A native of Bolivar, New York, soprano JOÉLLE HARVEY is quickly becoming recognized as one of the most promising young talents of her generation. She is the recipient of a 2011 First Prize Award from the Gerda Lissner Foundation, a 2009 Sara Tucker Study Grant from the Richard Tucker Foundation, and a 2010 Encouragement Award (in honor of Norma Newton) from the George London Foundation.
This season, Harvey’s numerous engagements include repeat appearances as Sicle in Ormindo with the Royal Opera, Covent Garden, Galatea in Acis and Galatea with the Killkenny Festival, and role debuts as Marzelline in Fidelio with San Francisco Symphony and as Anne Trulove in Stravinsky’s The Rake’s Progress with Utah Opera. On the concert stage, she appears with the Cleveland Orchestra (Bach B-minor Mass), Tafelmusik, the Handel & Haydn Society (Messiah and St. Matthew Passion), the Los Angeles Philharmonic and the San Francisco Symphony (Missa solemnis), the North Carolina Symphony (Messiah), The Hague Philharmonic (Bach Magnificat and Cantata No. 57), the Dallas Symphony (Mozart Requiem), and the Pygmalion Ensemble (Mozart Mass in C minor).

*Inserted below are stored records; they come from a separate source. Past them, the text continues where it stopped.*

theorem writeSegment_cases : d.writeSegment n seq = d ∨ ∃ o, d.writeSegment n seq =
    (d.onLane n fun l => l.onUnit seq fun u => { u with written := true }).send o := by
  unfold writeSegment
  dsimp only
  split
  · split
    · exact .inl rfl
    · exact .inr ⟨_, rfl⟩
  · exact .inl rfl

theorem writeSegment_sends {u : MediaUnit} (hu : ((d.lane n).units.find? fun u => u.seq == seq) = some u) (hw : u.written = false)
    (h : (d.lane n).ctx0.policy = .host) :
    Output.hostWrite (d.lane n).ring0.port u.desc.outputAddr u.segment ∈ (d.writeSegment n seq).out := by
  have writes : ¬ ((d.lane n).ctx0.policy = .storeOnly || u.written) = true := by simp [h, hw]
  unfold writeSegment
  dsimp only
  rw [hu]
  dsimp only
  rw [if_neg writes]
  exact mem_out_send ..

theorem writeSegment_ctx0 (hn : n < 64) : ((d.writeSegment n seq).lane n).ctx0 = (d.lane n).ctx0 := by
  obtain h | ⟨o, h⟩ := d.writeSegment_cases n seq
  · rw [h]
  · rw [h, send_lane, lane_onLane_same _ _ _ hn]; rfl

theorem redelivered_lane (hn : n < 64) : ((d.redelivered n seq).lane n).units = (d.lane n).units
    ∧ ((d.redelivered n seq).lane n).ring0 = (d.lane n).ring0 := by
  unfold redelivered
  split
  · rw [lane_of_lanes (finish_frame _ _ _ (π := .lanes) (by decide)), lane_onLane_same _ _ _ hn]
    exact ⟨rfl, rfl⟩
  · exact ⟨rfl, rfl⟩

theorem out_subset_redelivered : d.out ⊆ (d.redelivered n seq).out := by
  unfold redelivered
  split
  · exact out_subset_finish (d.onLane n fun l => { l with redeliverTo := none }) _ _
  · exact List.Subset.refl _

end

end Dev

end Sys2Proof.Machine

/-! PROOFS. What a completion entry, a failed write and a combined message leave, and the obligation of the rings. -/
namespace Sys2Proof.Machine

namespace Dev
variable (d : Dev)

section
variable {n x : Nat} {p : Post} {rest : List Post} (hp : ((d.lane n).ring x).posts = p :: rest) (hn : n < 64)
  (h : (d.lane n).mayPost x = true) (he : p.ends = none)
include hp hn h he

/-- A posted ACCEPT entry ends its unit's wait for a token (R17, R61, R63). -/
theorem postEntry_accept_effect (ht : numAt p.entry 0 1 = 1) :
    let r := (d.lane n).ring x; let e := d.postEntry n x
    ((e.lane n).ring x).posts = rest ∧ ((e.lane n).ring x).cmpTail = idxAdd r.cmpTail (1 + p.conts.length)
      ∧ Output.hostWrite r.port (r.cmpBase + idxAdd r.cmpTail 0 % 2 ^ r.cmpSize * 64)
          (p.entry.set 1 (u8 (phaseOf r.cmpTail r.cmpSize))) ∈ e.out
      ∧ ∀ u ∈ (e.lane n).units, u.seq = p.seq → u.tokenPosted = true := by
  dsimp only
  rw [postEntry_accept d hp h he ht]
  have lane := d.putEntry_lane n x ((d.lane n).ring x) p rest hn
  refine ⟨by simp [hn, lane], by simp [hn, lane], out_subset_settle _ _ (d.entrySent_sends ..), fun u hu hs => ?_⟩
  simp only [settle_units, lane_onLane_same _ _ _ hn, Lane.onUnit_units, List.mem_map] at hu
  obtain ⟨v, -, rfl⟩ := hu
  split at hs
  case isTrue e => simp [e]
  case isFalse e => exact absurd hs e

end

/-- A posted SEALED entry of a HOST stream discharges its unit, and is behind the unit's segment (R21, R59, R65). -/
theorem postEntry_sealed_effect {n : Nat} {p : Post} {rest : List Post} (hn : n < 64) (hp : (d.lane n).ring0.posts = p :: rest)
    (h : (d.lane n).mayPost 0 = true) (he : p.ends = none) (ht : numAt p.entry 0 1 = 2) (host : (d.lane n).ctx0.policy = .host) :
    let l := d.lane n; let e := d.postEntry n 0
    (e.lane n).ring0.posts = rest ∧ (∀ u ∈ (e.lane n).units, u.seq = p.seq → u.st ≠ .appended)
      ∧ ∀ u, l.units.find? (fun u => u.seq == p.seq) = some u → u.written = false →
          Output.hostWrite l.ring0.port u.desc.outputAddr u.segment ∈ e.out := by
  dsimp only
  rw [postEntry_sealed d (x := 0) hp h he ht]
  have lane := (d.writeSegment n p.seq).putEntry_lane n 0 ((d.lane n).ring 0) p rest hn
  generalize hf : (d.writeSegment n p.seq).putEntry n 0 ((d.lane n).ring 0) p rest = f at lane ⊢
  obtain ⟨units, ring0⟩ := redelivered_lane
    (f.onLane n fun l => (l.onUnit p.seq fun u => { u with ringTook := true }).discharge) n p.seq hn
  have kept : (d.writeSegment n p.seq).out ⊆ f.out := by rw [← hf]; exact out_subset_entrySent ..
  refine ⟨?_, fun u hu hs => ?_, fun u hu hw => ?_⟩
  · rw [settle_ring0, ring0, lane_onLane_same _ _ _ hn]
    exact (congrArg RingPair.posts (Lane.discharge_ring _ 0)).trans (by simp [lane])
  · rw [settle_units, units, lane_onLane_same _ _ _ hn] at hu
    refine Lane.discharge_of_ringTook _ _ ?_ hu hs
    rw [lane]
    exact (congrArg Ctx.policy (d.writeSegment_ctx0 n p.seq hn)).trans host
  · exact out_subset_settle _ _ (out_subset_redelivered _ _ _ (kept (d.writeSegment_sends n p.seq hu hw host)))

/-! Failed writes (R87) and combined messages (R94) -/

theorem outFault_effect {n x : Nat} (hn : n < 64) (hf : ((d.lane n).ring x).flows = true) (hr : (d.lane n).runs = true) :
    let l := d.lane n; let m := (d.outFault n x).lane n
    (m.ring x).faulted = true ∧ (m.ctx x).stopped = true ∧ flag m.regs.err 3 = true ∧ flag m.regs.irqStatus 1 = true ∧ m.units = l.units := by
  simp [outFault, hf, hr, hn]

theorem coalExpiry_waits {n x t : Nat} (ht : ((d.lane n).ring x).coalAt = some t) (h : d.clk ≤ t ∨ d.power.mode = .close) :
    d.coalExpiry n x = d := by
  have stays : ¬ (d.past t && d.portsSend) = true := by
    rcases h with early | closed
    · simp [past, Nat.not_lt.mpr early]
    · simp [portsSend, closed]
  unfold coalExpiry
  dsimp only
  rw [ht]
  exact if_neg stays

theorem coalExpiry_sends {n x t : Nat} (ht : ((d.lane n).ring x).coalAt = some t) (h : t < d.clk) (hm : d.power.mode ≠ .close) :
    d.coalExpiry n x = (d.msix ((d.lane n).ring x).port ((d.lane n).ring x).msix).onRing n x fun r => { r with coalAt := none } := by
  have goes : (d.past t && d.portsSend) = true := by simp [past, portsSend, h, hm]
  unfold coalExpiry
  dsimp only
  rw [ht]
  exact if_pos goes

/-- A masked vector's message becomes its pending bit; any other goes out (R261). -/
theorem msix_unmasked {p v : Nat} (h : flag (spGet (fun _ => 0#32) (d.port p).pcie.msix (4 * v + 3)) 0 = false) :
    d.msix p v = d.send (.msix p v) := by simp [msix, h]
theorem msix_masked {p v : Nat} (h : flag (spGet (fun _ => 0#32) (d.port p).pcie.msix (4 * v + 3)) 0 = true) :
    (d.msix p v).out = d.out
    ∧ (p < 5 → flag (spGet (fun _ => 0#32) ((d.msix p v).port p).pcie.pba (v / 32)) (v % 32) = true) := by
  unfold msix
  dsimp only
  rw [if_pos h]
  refine ⟨rfl, fun hp => ?_⟩
  rw [port_onPort_same _ _ _ hp]
  simp [Nat.mod_lt]

end Dev

section
variable {s : State} {n x : Nat}

theorem completes_ringInDoorbell {p v : Nat} {P : Dev → Prop} (hc : s.dev.supply.clocks = true) (hP : P (s.dev.ringTail p n x v)) :
    Completes (.ringInDoorbell p n x v) s P := completes_on (exec_ringInDoorbell ..) (by rwa [Dev.clocked_of_running _ _ hc])
theorem completes_ringCmpHeadWrite {p v : Nat} {P : Dev → Prop} (hc : s.dev.supply.clocks = true) (hP : P (s.dev.cmpHeadWrite p n x v)) :
    Completes (.ringCmpHeadWrite p n x v) s P := completes_on (exec_ringCmpHeadWrite ..) (by rwa [Dev.clocked_of_running _ _ hc])

/-- SEAL_UNIT reads a descriptor of any type but VERIFY_ELEMENT, or whose read fails. -/
theorem completes_sealUnit {bs : List Byte} {ok : Bool} {P : Dev → Prop} (h : ok = false ∨ numAt bs 0 1 ≠ 2)
    (hP : P (s.dev.readDesc n x bs ok)) : Completes (.sealUnit n x bs ok) s P := by
  refine completes_on (exec_sealUnit ..) ?_
  rcases h with rfl | h
  · simpa using hP
  · simpa [h] using hP
theorem completes_verifyElement {bs : List Byte} {P : Dev → Prop} (h : numAt bs 0 1 = 2) (hP : P (s.dev.readDesc n x bs true)) :
    Completes (.verifyElement n x bs true) s P := completes_on (exec_verifyElement ..) (by simpa [h] using hP)

/-- Settles O25: each row is one shared operation of the rings, and the lemma of its case says what it leaves. -/
theorem laneRings : Obligations.LaneRings := by
  intro s n x d l r hn hx
  have hn' : n < 64 := Nat.lt_of_lt_of_le hn d.nLanes_le
  refine ⟨fun p v hc => ?_, fun hm => ⟨fun bs => ?_, fun bs c hc => ?_⟩, fun p rest hp hf hr => ?_, fun hf hr => ?_, fun t ht => ?_⟩
  case refine_1 => -- Doorbells and consumer writes.
    refine ⟨fun hv hp hi => completes_ringInDoorbell hc ?_, fun hv hp hi => completes_ringInDoorbell hc ?_,
      fun hv hp hi => completes_ringCmpHeadWrite hc (Dev.cmpHeadWrite_taken d v hn hx hv hp hi),
      fun hv hp hi => completes_ringCmpHeadWrite hc ?_,
      fun hv hp => ⟨completes_ringInDoorbell hc ?_, completes_ringCmpHeadWrite hc ?_⟩,
      fun hv => ⟨completes_ringInDoorbell hc (Dev.ringTail_closed d v hv), completes_ringCmpHeadWrite hc (Dev.cmpHeadWrite_closed d v hv)⟩⟩
    · rw [Dev.ringTail_taken d v hn hx hv hp hi]
      refine ⟨by simp [hn', l, r], by simp [hn', l], fun h => ?_⟩
      exact congrArg (Dev.settle · n) (Dev.onLane_congr d n (Lane.rung_eq_onRing _ _ _ h))
    · rw [Dev.ringTail_overrun d v hn hx hv hp hi]
      simp [hn', l, r]
    · rw [Dev.cmpHeadWrite_overrun d v hn hx hv hp hi]
      simp [hn', l, r]
    · rw [Dev.ringTail_other d v hn hx hv hp]
      simp [hn', l, r]
    · rw [Dev.cmpHeadWrite_other d v hn hx hv hp]
      simp [hn', l, r]
  case refine_2 => -- A descriptor read that fails.
    refine completes_sealUnit (.inl rfl) ?_
    rw [Dev.readDesc_failed d bs hn hx hm]
    simp [hn', l, r]
  case refine_3 => -- A descriptor read: rejected by its type or direction, or taken.
    intro errs
    have typ : numAt bs 0 1 = c.typ := by rw [hc]; rfl
    have rejected : ∀ st, l.descCheck x c = some st → errs st (d.readDesc n x bs true) := fun st hs =>
      Dev.readDesc_rejected_lane d hn hx hm hc hs
    refine ⟨fun h1 h2 => ?_, fun h1 hd => ?_, fun h2 hd => ?_, fun h1 hs => ?_, fun h2 hs => ?_⟩
    · exact completes_sealUnit (.inr (typ ▸ h2)) (rejected _ (l.descCheck_type x c h1 h2))
    · exact completes_sealUnit (.inr (by omega)) (rejected _ (l.descCheck_seal_direction x c h1 hd))
    · exact completes_verifyElement (typ.trans h2) (rejected _ (l.descCheck_verify_direction x c h2 hd))
    · refine completes_sealUnit (.inr (by omega)) ?_
      rw [Dev.readDesc_seal d bs hn hx hm hc hs h1]
      simp [hn', l, r]
    · refine completes_verifyElement (typ.trans h2) ?_
      rw [Dev.readDesc_verify d bs hn hx hm hc hs (by omega)]
      simp [hn', l, r]
  case refine_4 => -- Completion entries: posted while their slots are free.
    have fits : 1 + p.conts.length ≤ r.room → l.mayPost x = true := fun hk => (l.mayPost_iff x hp).mpr ⟨hf, l.runs_of hr, hk⟩
    refine ⟨fun hk he ht => ?_, fun hx0 hk he ht host => ?_, fun hk => ?_⟩
    · exact completes_on (exec_completionEntryPost ..) (Dev.postEntry_accept_effect d hp hn' (fits hk) he ht)
    · subst hx0
      exact completes_on (exec_completionEntryPost ..) (Dev.postEntry_sealed_effect d hn' hp (fits hk) he ht host)
    · have full : l.mayPost x = false := Bool.eq_false_iff.mpr fun h => Nat.not_le.mpr hk ((l.mayPost_iff x hp).mp h).2.2
      exact completes_on (exec_completionEntryPost ..) (Dev.postEntry_held d hp full)
  case refine_5 => -- Failed writes.
    exact completes_on (exec_outputWriteFault ..) (Dev.outFault_effect d hn' hf (l.runs_of hr))
  case refine_6 => -- Combined messages.
    refine ⟨fun h hcl => completes_on (exec_coalTimeExpiry ..) ?_, fun h => completes_on (exec_coalTimeExpiry ..) (Dev.coalExpiry_waits d ht h)⟩
    rw [Dev.coalExpiry_sends d ht h hcl]
    exact ⟨by simp [hn'], fun hu => congrArg Dev.out (Dev.msix_unmasked d hu), fun hk => Dev.msix_masked d hk⟩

Harvey’s 2013/2014 season included her debut with the Royal Opera, Covent Garden in London as Sicle in Ormindo, in addition to performances with the Glyndebourne Festival Opera as Serpetta in La finta giardiniera and as Adina in L’elisir d’amore with the Glyndebourne Festival Touring Company, and with the Dallas Opera for Miranda in Death and the Powers, as well as appearances on the concert stage with the Handel & Haydn Society (Dalila in Handel’s Samson), the New York Philharmonic (Handel’s Messiah), the San Francisco Symphony (Beethoven’s Mass in C), the Milwaukee Symphony (Schubert’s Mass No. 6), and the Kansas City Symphony (Handel’s Messiah).
During the 2012/2013 season, the soprano was engaged to sing Susanna in Le nozze di Figaro on tour with the Glyndebourne Festival and also with Arizona Opera; made two appearances with the San Francisco Symphony: Handel’s Messiah, conducted by Ragnar Bohlin, and music from Peer Gynt, conducted by Music Director Michael Tilson Thomas; sang the role of Tigrane in performances of Radamisto at Carnegie Hall and in Ann Arbor, Michigan, with Harry Bicket and The English Concert; performed the Mendelssohn and Bach Magnificats for her debut with the New York Philharmonic; and was heard as Iphis in a United States tour of Handel’s Jephtha with Harry Christophers and Handel & Haydn Society. She concluded the season in a return to Festival d’Aix-en-Provence for Zerlina in a revival of Dmitri Tcherniakov’s production of Don Giovanni, conducted by Marc Minkowski.
In 2009, Joélle Harvey made her debut at New York City Opera as Zerlina in Christopher Alden’s new production of Don Giovanni. During the 2008/2009 season, she made company debuts with Dallas Opera, Portland Opera, and Eugene Opera. On the concert and recital platforms that season, Harvey made debuts with the San Francisco Symphony and with Steven Blier and the New York Festival of Song at Merkin Concert Hall and the Caramoor Festival.
In the summer of 2008, she performed the role of Zerlina in Catherine Malfitano’s critically acclaimed production of Mozart’s Don Giovanni with San Francisco Opera’s Merola Program. As a member of Glimmerglass Opera’s 2007 Young American Artists Program, Harvey performed the role of Cupid in Offenbach’s Orpheus in the Underworld to great critical acclaim and covered soprano Lisa Saffer in the role of La Princesse in Philip Glass’ Orphée.
Joélle Harvey received Second Prize in Houston Grand Opera’s 2008 Eleanor McCollum Competition for Young Singers. She is a recipient of the Shoshana Foundation’s 2007 Richard F. Gold Career Grant, and was also presented with the John Alexander Memorial Award and the coveted Sam Adams Award for Achievement in Acting from the University of Cincinnati College-Conservatory of Music (CCM).
Harvey received her bachelor’s and master’s degrees in vocal performance from CCM, where she performed the roles of Amor in Cavalli’s L’Egisto, Emmie and Flora in, respectively, Britten’s Albert Herring and The Turn of the Screw, Poppea in L’incoronazione di Poppea, Sophie in Massenet’s Werther, and Nannetta in Falstaff.